[Data entries]
*** Block opens ***
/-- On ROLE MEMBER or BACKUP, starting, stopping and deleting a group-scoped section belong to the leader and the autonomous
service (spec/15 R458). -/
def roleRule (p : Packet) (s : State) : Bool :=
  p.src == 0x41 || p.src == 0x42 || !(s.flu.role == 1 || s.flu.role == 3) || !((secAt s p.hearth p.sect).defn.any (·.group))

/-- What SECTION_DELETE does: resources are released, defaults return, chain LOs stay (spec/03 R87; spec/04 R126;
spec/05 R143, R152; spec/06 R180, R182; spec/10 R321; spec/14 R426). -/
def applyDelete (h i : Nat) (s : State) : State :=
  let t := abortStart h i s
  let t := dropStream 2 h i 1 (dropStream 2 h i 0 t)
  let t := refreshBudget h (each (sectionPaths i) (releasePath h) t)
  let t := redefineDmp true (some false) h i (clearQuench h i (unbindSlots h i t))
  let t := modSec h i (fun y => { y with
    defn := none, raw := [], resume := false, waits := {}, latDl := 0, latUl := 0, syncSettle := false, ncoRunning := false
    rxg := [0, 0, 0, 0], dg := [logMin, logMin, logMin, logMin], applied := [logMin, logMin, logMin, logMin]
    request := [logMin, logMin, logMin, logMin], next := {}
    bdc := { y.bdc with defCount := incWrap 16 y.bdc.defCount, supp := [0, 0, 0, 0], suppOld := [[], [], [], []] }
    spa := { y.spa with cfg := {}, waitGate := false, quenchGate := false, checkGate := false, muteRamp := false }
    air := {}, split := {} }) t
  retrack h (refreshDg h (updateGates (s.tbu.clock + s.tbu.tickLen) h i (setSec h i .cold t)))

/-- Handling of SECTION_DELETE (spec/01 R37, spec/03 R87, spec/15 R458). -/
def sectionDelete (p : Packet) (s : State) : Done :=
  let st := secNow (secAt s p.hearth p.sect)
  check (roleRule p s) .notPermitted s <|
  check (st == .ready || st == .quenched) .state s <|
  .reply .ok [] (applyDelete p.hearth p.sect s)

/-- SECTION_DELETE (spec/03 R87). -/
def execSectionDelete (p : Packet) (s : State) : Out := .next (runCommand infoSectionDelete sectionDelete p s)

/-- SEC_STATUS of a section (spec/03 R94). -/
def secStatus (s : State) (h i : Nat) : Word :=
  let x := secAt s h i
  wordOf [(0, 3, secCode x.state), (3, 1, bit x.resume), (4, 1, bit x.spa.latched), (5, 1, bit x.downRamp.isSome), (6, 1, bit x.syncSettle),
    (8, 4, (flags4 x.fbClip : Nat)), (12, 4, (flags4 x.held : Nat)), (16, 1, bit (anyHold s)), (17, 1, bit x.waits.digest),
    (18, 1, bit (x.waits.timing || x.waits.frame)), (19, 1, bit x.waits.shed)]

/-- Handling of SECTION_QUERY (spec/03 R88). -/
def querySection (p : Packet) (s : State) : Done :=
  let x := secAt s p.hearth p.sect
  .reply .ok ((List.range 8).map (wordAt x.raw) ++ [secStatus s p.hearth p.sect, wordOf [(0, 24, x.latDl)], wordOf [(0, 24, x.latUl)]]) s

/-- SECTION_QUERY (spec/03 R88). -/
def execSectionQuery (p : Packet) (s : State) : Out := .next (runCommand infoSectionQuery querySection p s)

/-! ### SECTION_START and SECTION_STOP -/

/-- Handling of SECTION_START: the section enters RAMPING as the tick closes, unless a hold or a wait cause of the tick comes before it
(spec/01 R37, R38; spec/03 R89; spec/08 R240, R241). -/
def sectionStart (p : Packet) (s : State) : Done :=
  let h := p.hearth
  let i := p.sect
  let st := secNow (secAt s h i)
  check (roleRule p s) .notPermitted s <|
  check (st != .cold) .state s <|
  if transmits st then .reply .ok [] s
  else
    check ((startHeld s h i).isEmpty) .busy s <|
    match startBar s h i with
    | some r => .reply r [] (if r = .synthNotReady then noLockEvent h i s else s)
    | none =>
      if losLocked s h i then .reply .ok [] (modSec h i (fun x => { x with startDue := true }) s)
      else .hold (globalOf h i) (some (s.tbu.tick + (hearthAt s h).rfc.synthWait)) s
*** Block closes ***
## Task item
Given the records above, reproduce precisely and only the lines between the line holding "y.spa with cfg" and the line holding "def execSectionQuery (p", inclusive.

## Exercise solution
    spa := { y.spa with cfg := {}, waitGate := false, quenchGate := false, checkGate := false, muteRamp := false }
    air := {}, split := {} }) t
  retrack h (refreshDg h (updateGates (s.tbu.clock + s.tbu.tickLen) h i (setSec h i .cold t)))

/-- Handling of SECTION_DELETE (spec/01 R37, spec/03 R87, spec/15 R458). -/
def sectionDelete (p : Packet) (s : State) : Done :=
  let st := secNow (secAt s p.hearth p.sect)
  check (roleRule p s) .notPermitted s <|
  check (st == .ready || st == .quenched) .state s <|
  .reply .ok [] (applyDelete p.hearth p.sect s)

/-- SECTION_DELETE (spec/03 R87). -/
def execSectionDelete (p : Packet) (s : State) : Out := .next (runCommand infoSectionDelete sectionDelete p s)

/-- SEC_STATUS of a section (spec/03 R94). -/
def secStatus (s : State) (h i : Nat) : Word :=
  let x := secAt s h i
  wordOf [(0, 3, secCode x.state), (3, 1, bit x.resume), (4, 1, bit x.spa.latched), (5, 1, bit x.downRamp.isSome), (6, 1, bit x.syncSettle),
    (8, 4, (flags4 x.fbClip : Nat)), (12, 4, (flags4 x.held : Nat)), (16, 1, bit (anyHold s)), (17, 1, bit x.waits.digest),
    (18, 1, bit (x.waits.timing || x.waits.frame)), (19, 1, bit x.waits.shed)]

/-- Handling of SECTION_QUERY (spec/03 R88). -/
def querySection (p : Packet) (s : State) : Done :=
  let x := secAt s p.hearth p.sect
  .reply .ok ((List.range 8).map (wordAt x.raw) ++ [secStatus s p.hearth p.sect, wordOf [(0, 24, x.latDl)], wordOf [(0, 24, x.latUl)]]) s

/-- SECTION_QUERY (spec/03 R88). -/
def execSectionQuery (p : Packet) (s : State) : Out := .next (runCommand infoSectionQuery querySection p s)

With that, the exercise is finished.